Had never seen the guy before. He sat with a traditionally messaged sign on the wrong side of the street, on the heavily trafficked corner across from Ben and Jerry’s where no one sits. Bright shoes. Big camp back pack. Hardly someone who doesn’t want to be noticed.

With the wind, snow and cold, I couldn’t go out. We must have emerged at the same time after two weeks in hibernation. First guy I saw after stepping out of my car into long missed but not forgotten sun. He stood behind the fence at Rite Aid, one of the City’s dingiest spots. Had to ask about the tattoo. “Got it in Las Vegas. It’s a coverup. Lost a bet that three girls that I was running could make more money in a night than another guys. The payoff was the tattoo: Lost in Vegas. And a telephone number. My girls took the money, bought drugs and spent the night getting high.

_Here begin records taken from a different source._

-- ==== Sys2Proof/Certificates/Slice0/Obligations.lean ====
section
/-! DEFINITION. The statements for the provers, from the numbered rules of spec/. They speak of every state,
so of every configuration, and of every script of the outside world, unless a premise says otherwise.
`s.Ready` is the launch premises of 10_state.md R33. -/

open Sys2Proof Sys2Proof.Machine

/-! ## Presenting an operation, and the encodings -/

/-- R22, R62, R95: an idle block whose host presents a request runs exactly the operation the request
names, and the request is used up. -/
def Obligations.StepRunsThePresentedOperation : Prop :=
  ∀ (s : State) (r : Request) (rest : List HostAction) (i : Instr),
    s.phase = .idle → s.host = .request r :: rest → decodeRequest r = .ok i →
    step s = exec i { s with host := rest }

/-- R22 (b), (c) (the spec's own framing, D1): what the step of a busy block does, whether its operation has
just begun or was preempted and goes on, by what the script holds next. While a byte is left to send: a byte
answered sends the next byte of `TXQ`, puts the event in the trace and enters `ACC` if the exchange is one of
the last `RXN`, and the step goes on from there (that one step makes more than one exchange is log 9); a failed
exchange leaves the attempt in the trace, drops the bytes not yet sent and delivers `TransportFailure` (R193,
R199); one that never returns leaves the block as it is (R201; that the step answers the same state is log 8,
that nothing behind it in the script is reached is log 31); an interrupt is taken while `IE` is 1, and the step
ends there with the block busy, and waits while `IE` is 0, and the step goes on (R23, R197; the counters are log
10, that the step ends is log 9); a reset leaves the block idle and empty with the trace empty, `IE` a free
value (R220; log 14), nothing delivered, and the outcomes, the host's queue, the script and the configuration
kept (log 29, 32); an intrusion is refused by name (R63, R205, R222; a foreign write of `IE` is log 19). A busy
block with nothing left to send completes, whatever the script holds, a reset or an interrupt too (DESIGN
CHOICE, log 26): the result of the format in progress is delivered. Failure and completion write `IE` back from
`IES` where it was saved; the interrupts that waited are taken if it becomes 1 (R197, log 10). That the working
registers keep their values is log 33, that no outcome is outstanding then is log 32. -/
def Obligations.BusyStepMakesTheNextExchange : Prop :=
  (∀ (s : State) (b : Byte) (q : List Byte) (x : Input) (rest : List Input),
    s.phase = .busy → s.txq = b :: q → s.inputs = x :: rest →
    match x with
    | .answer (.byte r) => step s = step { s with
        inputs := rest
        txq := q
        trace := s.trace ++ [⟨b, some r⟩]
        acc := if (b :: q).length ≤ s.rxn then (s.acc <<< 8) ||| r.setWidth 32 else s.acc }
    | .answer .fail => step s = .next
        (({ s with inputs := rest, trace := s.trace ++ [⟨b, none⟩] } : State).ended
          (.error .transportFailure))
    | .answer .hang => step s = .next s
    | .interrupt =>
      if s.ie then step s = .next { s with inputs := rest, irqTaken := s.irqTaken + 1 }
      else step s = step { s with inputs := rest, irqWaiting := s.irqWaiting + 1 }
    | .reset => ∃ t, step s = .next t ∧ t.phase = .idle ∧ t.txq = [] ∧ t.ies = none ∧ t.trace = [] ∧
        t.ie = Config.ieAfterReset s.draws ∧ t.replies = s.replies ∧ t.undelivered = s.undelivered ∧
        t.cfg = s.cfg ∧ t.host = s.host ∧ t.inputs = rest
    | .intrusion k => step s = .refused (match k with
        | .request => .requestWhileBusy
        | .busTraffic => .busNotExclusive
        | .ieWrite => .foreignInterruptWrite)) ∧
  ∀ s : State, s.phase = .busy → s.txq = [] →
    step s = .next (s.ended
      (match s.fmt with
        | .pr => .value (if s.sgn then signExt22 (mask s.acc s.wreg) else mask s.acc s.wreg)
        | .s2 => .value s.acc
        | .z => .ok
        | .p3 => .ok
        | .pw => .ok))

/-- R95 (the numbering is the spec's own, D22): decoding the request record of an operation gives the operation
back; and an idle block refuses an operation number of 24 or more, with no byte exchanged. -/
def Obligations.RequestRecordsDecodeBack : Prop :=
  (∀ i : Instr, decodeRequest (encodeRequest i) = .ok i) ∧
  ∀ (s : State) (r : Request) (rest : List HostAction),
    s.phase = .idle → s.host = .request r :: rest → 24 ≤ r.op →
    step s = .refused (.operationNumber r.op)

/-- R90, with the default constants (PRESUMED, log 2) and the candidate registry (PRESUMED, log 3): opcode bytes
written out from the map's bit patterns decode to the operations they stand for, one of each family. That the
identifier field has 5 bits is PRESUMED (log 17); that bytes which several operations share decode to runRaw,
goUntilRaw and the accessors is the model's choice (log 16), and so is the top byte 0 of the setMark operand, a
byte that never goes on the bus (DESIGN CHOICE, log 34), and the action 1 of the goUntilRaw byte, which every
non-zero action sends (DESIGN CHOICE, log 35). -/
def Obligations.WrittenOutTransactionsDecode : Prop :=
  decode defaultCfg [0b00000101, 0x0A, 0xBC] = .ok (.setParam 0x05 0x0ABC, []) ∧
  decode defaultCfg [0b00111000, 0x00, 0x00] = .ok (.getParam 0x18, []) ∧
  decode defaultCfg [0b01010001, 0x01, 0x23, 0x45] = .ok (.runRaw 1 0x012345, []) ∧
  decode defaultCfg [0b10001011, 0x00, 0x00, 0x64] = .ok (.goUntilRaw 1 1 100, []) ∧
  decode defaultCfg [0b10111000] = .ok (.hardStop, []) ∧
  decode defaultCfg [0b01011001] = .ok (.stepClock 1, []) ∧
  decode defaultCfg [0b11010000, 0x00, 0x00] = .ok (.getStatus, []) ∧
  decode defaultCfg [0b00100001, 0x00, 0x00, 0x00] = .ok (.getPos, []) ∧
  decode defaultCfg [0b00000011, 0xFF, 0xFF, 0xFE] = .ok (.setMark 0xFFFFFE, [])

/-- R80 to R86, R92, with the default configuration (PRESUMED, log 2, 3) and the 5-bit identifier field
(PRESUMED, log 17): every operation that is `busExact` has a transaction, and cutting the first transaction from
a stream that begins with it gives the operation back and what follows. `busExact` leaves out run and goUntil,
whose bytes are runRaw's and goUntilRaw's (R94), setParam and getParam of an accessor's identifier, actions
above 1, and value operands that the bytes do not carry whole, one above a motion command's maximum among them;
which of the operations with the same bytes the decoder gives, and that a goTo payload above the maximum is read
as negative, is the model's choice (log 16); so is that the bytes of a value that never go on the bus are read
as 0 (DESIGN CHOICE, log 34), that `ACT` = 1 is read as action 1 (DESIGN CHOICE, log 35), and that a motion
payload equal to the maximum is read as the maximum, and a goTo payload up to it as itself (DESIGN CHOICE, log
36). -/
def Obligations.TransactionsDecodeBack : Prop :=
  ∀ (i : Instr) (rest : List Byte), i.busExact defaultCfg = true →
    ∃ bytes, encode defaultCfg i = some bytes ∧ decode defaultCfg (bytes ++ rest) = .ok (i, rest)

/-- The other direction, with the default configuration (PRESUMED, log 2, 3) and the 5-bit identifier field
(PRESUMED, log 17): whatever the decoder reads from a stream is a well-formed operation whose transaction is
exactly the bytes it consumed (which of the operations with the same bytes it gives is log 16; that the bytes of
a value that never go on the bus are read as 0 is log 34; which action and which motion operand it gives, where
several send the same bytes, is log 35 and 36). -/
def Obligations.DecodedTransactionsEncodeBack : Prop :=
  ∀ (bytes : List Byte) (i : Instr) (rest : List Byte), decode defaultCfg bytes = .ok (i, rest) →
    i.wf = true ∧ ∃ sent, encode defaultCfg i = some sent ∧ bytes = sent ++ rest

/-- R62, R80, R90: a well-formed operation whose exchanges are all answered sends exactly the bytes of its
encoding, in order, and ends with the block ready for the next and one outcome delivered, which is no error.
(The encoding follows D6, D7, D10, D11, D20 and D21; that one step makes all the exchanges is log 9.) -/
def Obligations.OperationsSendTheirEncoding : Prop :=
  ∀ (i : Instr) (s : State) (bytes rs : List Byte) (rest : List Input),
    s.Ready → i.wf = true → encode s.cfg i = some bytes → rs.length = bytes.length →
    s.inputs = answers rs rest →
    ∃ t r, exec i s = .next t ∧ t.trace = s.trace ++ events bytes rs ∧ t.inputs = rest ∧ t.Ready ∧
      t.replies = s.replies ++ [r] ∧ ∀ e, r ≠ .error e

/-! ## The packing functions -/

/-- R52: `ByteCount(W)` is the ceiling of `W / 8`, with the values the rule lists. -/
def Obligations.ByteCountIsTheCeiling : Prop :=
  ∀ w : Nat, 1 ≤ w → w ≤ 22 →
    ((byteCount w : Int) = ⌈(w : ℚ) / 8⌉) ∧ byteCount w = (w + 7) / 8 ∧
    (w ≤ 8 → byteCount w = 1) ∧ (9 ≤ w → w ≤ 16 → byteCount w = 2) ∧
    (17 ≤ w → byteCount w = 3)

/-- R53 (D7 for the last clause): `TxBytes(v, N)` has `N` bytes, byte `i` is `(v >> (8*i)) & 0xFF`, listed from
`N - 1` down to 0; bits at `8N` and above have no part in it, and no other mask is applied. -/
def Obligations.TxBytesListsLowBytesHighFirst : Prop :=
  ∀ (v : Word) (n : Nat), 1 ≤ n → n ≤ 3 →
    (txBytes v n).length = n ∧
    (∀ i, i < n → ∃ b : Byte, (txBytes v n)[n - 1 - i]? = some b ∧
      b.setWidth 32 = (v >>> (8 * i)) &&& 0xFF) ∧
    (∀ v' : Word, v'.toNat % 2 ^ (8 * n) = v.toNat % 2 ^ (8 * n) ↔ txBytes v' n = txBytes v n)

/-- R54: `RxAssemble` puts the first byte received highest; for each length it is the OR of the shifted
bytes, and bits `8N` and above are 0. -/
def Obligations.RxAssembleIsBigEndian : Prop :=
  (∀ a : Byte, rxAssemble [a] = a.setWidth 32) ∧
  (∀ a b : Byte, rxAssemble [a, b] = (a.setWidth 32 <<< 8) ||| b.setWidth 32) ∧
  (∀ a b c : Byte,
    rxAssemble [a, b, c] = (a.setWidth 32 <<< 16) ||| (b.setWidth 32 <<< 8) ||| c.setWidth 32) ∧
  (∀ rs : List Byte, rs.length ≤ 3 →
    (rxAssemble rs).toNat = bigEndian rs ∧ bigEndian rs < 2 ^ (8 * rs.length))

/-- R61: in a well-formed configuration `WidthOf` gives each identifier of the registry its own width, and
nothing to any other identifier; `SignedOf` likewise. -/
def Obligations.WidthComesFromTheRegistry : Prop :=
  ∀ (c : Cfg) (id : Byte), c.wf = true →
    (∀ e ∈ c.registry, e.id = id → c.widthOf id = some e.width ∧ c.signedOf id = some e.signed) ∧
    ((∀ e ∈ c.registry, e.id ≠ id) → c.widthOf id = none ∧ c.signedOf id = none)

/-- R86, R87, R88 (D11: the action is unsigned): for a legal direction the opcode byte is the base with the
direction at bit 0 and the action flag, 1 for every non-zero action, at bit 3, and nothing else OR'd in. -/
def Obligations.OpcodeByteHasActAndDir : Prop :=
  ∀ (base action dir : Byte), dir.extractLsb' 1 7 = 0 →
    ∀ k, k < 8 →
      (opcode base (actBit action) (dirBit dir)).getLsbD k =
        (base.getLsbD k || (k == 3 && decide (action ≠ 0)) || (k == 0 && dir.getLsbD 0))

/-- R55, R131: `Mask(v, W)` clears bits `W` and above and keeps bits below `W`; `ClampU` compares as unsigned,
`ClampS` as signed, each gives the maximum exactly when the operand is above it; the maxima are the rule's
table; for operands that are not negative the two agree. (Which clamp a command takes is the spec's D10.) -/
def Obligations.MaskAndClamps : Prop :=
  (∀ (v : Word) (w k : Nat), 1 ≤ w → w ≤ 22 →
    (mask v w).getLsbD k = (decide (k < w) && v.getLsbD k)) ∧
  (∀ v m : Word, clampU v m = if v.toNat > m.toNat then m else v) ∧
  (∀ v m : Word, clampS v m = if v.toInt > m.toInt then m else v) ∧
  (∀ v m : Word, 0 ≤ v.toInt → 0 ≤ m.toInt → clampU v m = clampS v m) ∧
  maxRunSpeed = 0xFFFFF ∧ maxMoveSteps = 0x3FFFFF ∧ maxGotoPos = 0x3FFFFF ∧
  maxGoUntilSpeed = 0x3FFFFF

/-- R113: `decode(encode(v)) = Mask(v, W)` for every word, so `v` itself when it is below `2^W`; and for the
22-bit signed registers the sign extension of it is `v` for every `v` from `-2^21` to `2^21 - 1`. -/
def Obligations.ParameterRoundTrip : Prop :=
  (∀ (v : Word) (w : Nat), 1 ≤ w → w ≤ 22 →
    mask (rxAssemble (txBytes v (byteCount w))) w = mask v w ∧
    (v.toNat < 2 ^ w → mask (rxAssemble (txBytes v (byteCount w))) w = v)) ∧
  (∀ v : Word, -2 ^ 21 ≤ v.toInt → v.toInt < 2 ^ 21 →
    signExt22 (mask (rxAssemble (txBytes v (byteCount 22))) 22) = v)

/-- R114: for a word below `2^22`, `SignExt22` reads bit 21 as the sign: the result is `u(v)` below `2^21` and
`u(v) - 2^22` from there, between -2097152 and 2097151, and equals the sign extension of bits 21:0. -/
def Obligations.SignExtensionFromBit21 : Prop :=
  ∀ v : Word, v.toNat < 2 ^ 22 →
    (signExt22 v).toInt = (if v.toNat < 2 ^ 21 then (v.toNat : Int) else v.toNat - 2 ^ 22) ∧
    -2097152 ≤ (signExt22 v).toInt ∧ (signExt22 v).toInt ≤ 2097151 ∧
    signExt22 v = (v.extractLsb' 0 22).signExtend 32 ∧
    (v.getLsbD 21 = true → signExt22 v = v ||| 0xFFC00000) ∧
    (v.getLsbD 21 = false → signExt22 v = v)

/-! ## ParamCodec -/

/-- R111 (D7, D9, D13): setParam sends the set opcode byte and the value's `ByteCount(W)` low bytes, unmasked
and unclamped, and ends `Ok` with no value; an identifier not in the registry ends it with `InvalidRegister`
before any exchange. (That the unknown identifier leaves the working registers as they are is log 33 too.) The
whole next state is given: that `RXN`, `ACC`, `WREG` and `SGN` hold what the operation left once it has ended is
the model's choice, since R21 says that none survives and U18 allows any value (DESIGN CHOICE, log 33; DEDUCED,
log 22, 25); its fields for the format and for the outcome outstanding are log 20 and 32; that one step makes
all the exchanges is log 9. -/
def Obligations.SetParamWritesTheParameter : Prop :=
  ∀ (s : State) (id : Byte) (value : Word), s.Ready →
    (∀ w, s.cfg.widthOf id = some w →
      Performs (.setParam id value) s
        (s.paramWrite ((s.cfg.setParamBase ||| id) :: lowBytes ((w + 7) / 8) value) w)
        (fun _ => .ok)) ∧
    (s.cfg.widthOf id = none →
      exec (.setParam id value) s =
        .next { s with
          replies := s.replies ++ [.error (.invalidRegister id)], undelivered := false })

Couldn’t get them to work. So, I lost. Got the tattoo and left. Then I got it covered up.”

Richard North – Lost on Main

So, Richard North has given up. But, who knows? He disappeared for a few days. Skippy told me he went to the hospital. Richard said they advised him to stop drinking and to take his heart medicine. I offered to take him to pick up the medicine. “Not now.”

Two kids passed, telling me to pay Richard for the priviledge of taking his picture. “Like, who the fuck are you? Will you help me?” They kept walking. Richard: “…, they are kids, leave them alone.”